# REQUIRED ACTION:
Below is a listing; restate from it, character for character, the lines beginning at the line holding "(Instr.codeLiteral 8192).wellFormed = false" and ending at the line holding "decode (.globalPalette 0)", both included.

# GIVEN ENTRIES:
-- ==== Sys2Proof/Tests/Slice0.lean ====
section
/-! SUPPORT. The model's own tests: the well-formedness checks, every constructor's decoding by a word written out from
30_encoding.md, one step of every instruction with its result from the spec's examples and vectors (95_test_vectors.md),
and, for every statement with hypotheses, states and operands that meet them. -/

namespace Sys2Proof.Tests

open Sys2Proof Sys2Proof.Machine

/-! ### Well-formedness: each check refuses an ill-formed term and admits the nearest well-formed one -/

theorem test_wf_sigBad_refuses_gif87a : (Instr.sigBad 0x47 0x49 0x46 0x38 0x37 0x61).wellFormed = false := by decide

theorem test_wf_sigBad_refuses_gif89a : (Instr.sigBad 0x47 0x49 0x46 0x38 0x39 0x61).wellFormed = false := by decide

theorem test_wf_sigBad_admits_gif88a : (Instr.sigBad 0x47 0x49 0x46 0x38 0x38 0x61).wellFormed = true := by decide

theorem test_wf_palette_counts :
    (Instr.palGlobal 0 [⟨1, 2, 3⟩]).wellFormed = false ∧ (Instr.palLocal 1 [⟨1, 2, 3⟩, ⟨4, 5, 6⟩]).wellFormed = false ∧
    (Instr.palGlobal 0 [⟨1, 2, 3⟩, ⟨4, 5, 6⟩]).wellFormed = true := by decide

theorem test_wf_extOther_refuses_gce_label :
    (Instr.extOther 0xF9).wellFormed = false ∧ (Instr.extOther 0xFE).wellFormed = true := by decide

theorem test_wf_sub_refuses_zero : (Instr.sub 0).wellFormed = false ∧ (Instr.sub 255).wellFormed = true := by decide

theorem test_wf_blockInvalid_refuses_introducers :
    (Instr.blockInvalid 0x21).wellFormed = false ∧ (Instr.blockInvalid 0x2C).wellFormed = false ∧
    (Instr.blockInvalid 0x3B).wellFormed = false ∧ (Instr.blockInvalid 0).wellFormed = true := by decide

theorem test_wf_codes_are_bounded :
    (Instr.codeLiteral 8192).wellFormed = false ∧ (Instr.codeTable 8192).wellFormed = false ∧
    (Instr.codeFreshLiteral 8192).wellFormed = false ∧ (Instr.codeFreshInvalid 8192).wellFormed = false ∧
    (Instr.codeOutOfRange 8192).wellFormed = false ∧ (Instr.codeOutOfRange 8191).wellFormed = true := by decide

/-! ### Decoding: words written out bit by bit from 30_encoding.md -/

/-- R91: "GIF87a", "GIF89a", and CP-E2's "GIF88a". -/
theorem test_decode_header :
    decode .header [0x47, 0x49, 0x46, 0x38, 0x37, 0x61] = .ok .sig87 ∧
    decode .header [0x47, 0x49, 0x46, 0x38, 0x39, 0x61] = .ok .sig89 ∧
    decode .header [0x47, 0x49, 0x46, 0x38, 0x38, 0x61] = .ok (.sigBad 0x47 0x49 0x46 0x38 0x38 0x61) ∧
    decode .header [0x47, 0x49, 0x46, 0x38, 0x39] = .error .tooShort := by decide

/-- R92, R93: width 0x0201, height 3; packed 0x97 = 1 0010 111. -/
theorem test_decode_lsd :
    decode .screen [0x01, 0x02, 0x03, 0x00, 0x97, 0x05, 0x31] = .ok (.lsd 0x0201 3 true 2 7 5 0x31) := by decide

/-- CP-V11: packed 0x7F has bit 7 clear. -/
theorem test_decode_lsd_without_palette :
    decode .screen [0, 0, 0, 0, 0x7F, 0, 0] = .ok (.lsd 0 0 false 15 7 0 0) := by decide

/-- R94: PAL2 of 95_test_vectors.md, for depth field 0. -/
theorem test_decode_palettes :
    decode (.globalPalette 0) [0xFF, 0, 0, 0, 0, 0xFF] = .ok (.palGlobal 0 [⟨0xFF, 0, 0⟩, ⟨0, 0, 0xFF⟩]) ∧
    decode (.localPalette 0) [1, 2, 3, 4, 5, 6] = .ok (.palLocal 0 [⟨1, 2, 3⟩, ⟨4, 5, 6⟩]) ∧
    decode (.localPalette 0) [1, 2, 3, 4, 5] = .error .tooShort := by decide

/-- R95: the byte at a boundary, or none. -/
theorem test_decode_boundary :
    decode .boundary [0x2C, 9] = .ok (.nextBlock 0x2C) ∧ decode .boundary [] = .ok .eofAtBoundary := by decide

/-- R95, R96: the introducers; any other byte is invalid. -/
theorem test_decode_introducers :
    decode .introducer [0x21, 0xF9] = .ok (.extension 0xF9) ∧ decode .introducer [0x3B] = .ok .trailer ∧
    decode .introducer [0x00] = .ok (.blockInvalid 0) ∧ decode .introducer [0x2D] = .ok (.blockInvalid 0x2D) := by
  decide

/-- R100, R101: packed 0x62 = 0 1 100 010. -/
theorem test_decode_img :
    decode .introducer [0x2C, 1, 0, 2, 0, 3, 0, 4, 1, 0x62] = .ok (.img 1 2 3 0x0104 false true 4 2) := by decide

/-- R97, R98: the example of R129, packed 0x09 = 000 010 0 1; and 0xFE = 111 111 1 0. -/
theorem test_decode_gce :
    decode .extension [0x21, 0xF9, 0x04, 0x09, 0x0A, 0x00, 0x00] = .ok (.gce 4 0 2 false true 10 0) ∧
    decode .extension [0x21, 0xF9, 0x05, 0xFE, 0x00, 0x01, 0x07] = .ok (.gce 5 7 7 true false 0x0100 7) := by decide

theorem test_decode_extOther :
    decode .extension [0x21, 0xFE, 1, 2, 3, 4, 5] = .ok (.extOther 0xFE) ∧
    decode .extension [0x2C, 0xFE] = .error .wrongIntroducer := by decide

theorem test_decode_subBlock :
    decode .subBlock [0x03] = .ok (.sub 3) ∧ decode .subBlock [0x00] = .ok .subTerm := by decide

theorem test_decode_minCodeSize : decode .minCodeSize [0x08] = .ok (.lzwMin 8) := by decide

/-- R103, R104: `m = 2`, `avail = 7`, width 3, an old code present; the codes 4, 5, 3, 6, 7 in the low bits. -/
theorem test_decode_codes :
    decode (.code ⟨4, 5, 7, 3, false⟩) [0x4C] = .ok .codeClear ∧
    decode (.code ⟨4, 5, 7, 3, false⟩) [0x05] = .ok .codeEnd ∧
    decode (.code ⟨4, 5, 7, 3, false⟩) [0x5B] = .ok (.codeLiteral 3) ∧
    decode (.code ⟨4, 5, 7, 3, false⟩) [0xFE] = .ok (.codeTable 6) ∧
    decode (.code ⟨4, 5, 7, 3, false⟩) [0x07] = .ok .codeKwkwk ∧
    decode (.code ⟨4, 5, 6, 3, false⟩) [0x07] = .ok (.codeOutOfRange 7) := by decide

/-- R104 with no old code; LZ-V8's first code 4096 of 13 bits in the bytes 00 B0; the end of the data. -/
theorem test_decode_fresh_codes :
    decode (.code ⟨4, 5, 6, 3, true⟩) [0x01] = .ok (.codeFreshLiteral 1) ∧
    decode (.code ⟨4, 5, 6, 3, true⟩) [0x06] = .ok (.codeFreshInvalid 6) ∧
    decode (.code ⟨4096, 4097, 4098, 13, true⟩) [0x00, 0xB0] = .ok .codeClear ∧
    decode (.code ⟨4, 5, 6, 3, true⟩) [] = .ok .dataEnd := by decide
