-- ==== Sys2Proof/Certificates/Slice0/Obligations.lean ====
section
/-! DEFINITION. The statements for the provers, from the numbered rules of the spec. `Sys2Proof.Claim` holds the words they
share: the results at a width, the forms of each instruction with their operands, what a store does to memory. -/

namespace Sys2Proof.Claim

open Machine

/-! Results at the width a flag selects (R44, R45): `narrow` is m or x. -/

/-- C after a result `r` is written to the accumulator: with m = 1 only A changes. -/
def accResult (narrow : Bool) (old r : Word) : Word := if narrow then pair (hi old) (lo r) else r

/-- An index register after a result `r` is written to it: with x = 1 its high byte is 0. -/
def indexResult (narrow : Bool) (r : Word) : Word := if narrow then zext16 (lo r) else r

/-- The top bit of a value at the width. -/
def topBit (narrow : Bool) (r : Word) : Bool := if narrow then r.getLsbD 7 else r.getLsbD 15

/-- The value is zero at the width. -/
def isZero (narrow : Bool) (r : Word) : Bool := if narrow then decide (lo r = 0x00) else decide (r = 0x0000)

/-- n and z from a value, every other flag as before. -/
def nzFrom (narrow : Bool) (r : Word) (p : Flags) : Flags := { p with n := topBit narrow r, z := isZero narrow r }

/-- The unsigned comparison of R272 to R274: the register is not below the operand. -/
def notBelow (narrow : Bool) (r m : Word) : Bool :=
  if narrow then decide ((lo m).toNat ≤ (lo r).toNat) else decide (m.toNat ≤ r.toNat)

/-- The low w bits of a register as a number. -/
def natAt (w : Width) (v : Word) : Nat := v.toNat % 2 ^ w.bits

/-- The low w bits of a register as a signed number. -/
def intAt (w : Width) (v : Word) : Int :=
  if natAt w v < 2 ^ (w.bits - 1) then natAt w v else (natAt w v : Int) - 2 ^ w.bits

/-- The `k` low decimal digits of a BCD number, as a number. -/
def bcdValue : Nat → Nat → Nat
  | 0, _ => 0
  | k + 1, v => v % 16 + 10 * bcdValue k (v / 16)

/-- The `k` low hexadecimal digits are decimal digits. -/
def bcdValid : Nat → Nat → Bool
  | 0, _ => true
  | k + 1, v => decide (v % 16 ≤ 9) && bcdValid k (v / 16)

/-! Memory. -/

/-- Every byte of memory reads as before. -/
def SameMemory (s t : State) : Prop := ∀ a : Addr, t.peek a = s.peek a

/-- What a store of width `w` at `ea` does to memory, where the bytes stored to are RAM or ROM: every other byte reads as
before, and a byte stored to RAM reads back. -/
def Stored (w : Width) (ea : EA) (v : Word) (s t : State) : Prop :=
  (s.backed ea.addr = true ∧ (w = .w16 → s.backed (ea.step.next ea.addr) = true)) →
    (∀ a : Addr, a ≠ ea.addr → (w = .w16 → a ≠ ea.step.next ea.addr) → t.peek a = s.peek a) ∧
    (s.bus.mem.wf = true → s.ram ea.addr = true → t.peek ea.addr = lo v) ∧
    (s.bus.mem.wf = true → w = .w16 → s.ram (ea.step.next ea.addr) = true → t.peek (ea.step.next ea.addr) = hi v)

/-- S one byte lower (R88, R89): in emulation mode it wraps in page 1 unless the access is linear. -/
def below (e lin : Bool) (v : Word) : Word := if e = true ∧ lin = false then pair (hi v) (lo v - 1) else v - 1

/-- S one byte higher (R88, R89). -/
def above (e lin : Bool) (v : Word) : Word := if e = true ∧ lin = false then pair (hi v) (lo v + 1) else v + 1

/-- The opcode is in `EMU_LINEAR_STACK_OPS`. -/
def linear (s : State) (op : Byte) : Bool := s.params.linearStackOps.contains op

# OUTPUT BELOW:
    (Instr.codeLiteral 8192).wellFormed = false ∧ (Instr.codeTable 8192).wellFormed = false ∧
    (Instr.codeFreshLiteral 8192).wellFormed = false ∧ (Instr.codeFreshInvalid 8192).wellFormed = false ∧
    (Instr.codeOutOfRange 8192).wellFormed = false ∧ (Instr.codeOutOfRange 8191).wellFormed = true := by decide

/-! ### Decoding: words written out bit by bit from 30_encoding.md -/

/-- R91: "GIF87a", "GIF89a", and CP-E2's "GIF88a". -/
theorem test_decode_header :
    decode .header [0x47, 0x49, 0x46, 0x38, 0x37, 0x61] = .ok .sig87 ∧
    decode .header [0x47, 0x49, 0x46, 0x38, 0x39, 0x61] = .ok .sig89 ∧
    decode .header [0x47, 0x49, 0x46, 0x38, 0x38, 0x61] = .ok (.sigBad 0x47 0x49 0x46 0x38 0x38 0x61) ∧
    decode .header [0x47, 0x49, 0x46, 0x38, 0x39] = .error .tooShort := by decide

/-- R92, R93: width 0x0201, height 3; packed 0x97 = 1 0010 111. -/
theorem test_decode_lsd :
    decode .screen [0x01, 0x02, 0x03, 0x00, 0x97, 0x05, 0x31] = .ok (.lsd 0x0201 3 true 2 7 5 0x31) := by decide

/-- CP-V11: packed 0x7F has bit 7 clear. -/
theorem test_decode_lsd_without_palette :
    decode .screen [0, 0, 0, 0, 0x7F, 0, 0] = .ok (.lsd 0 0 false 15 7 0 0) := by decide

/-- R94: PAL2 of 95_test_vectors.md, for depth field 0. -/
theorem test_decode_palettes :
    decode (.globalPalette 0) [0xFF, 0, 0, 0, 0, 0xFF] = .ok (.palGlobal 0 [⟨0xFF, 0, 0⟩, ⟨0, 0, 0xFF⟩]) ∧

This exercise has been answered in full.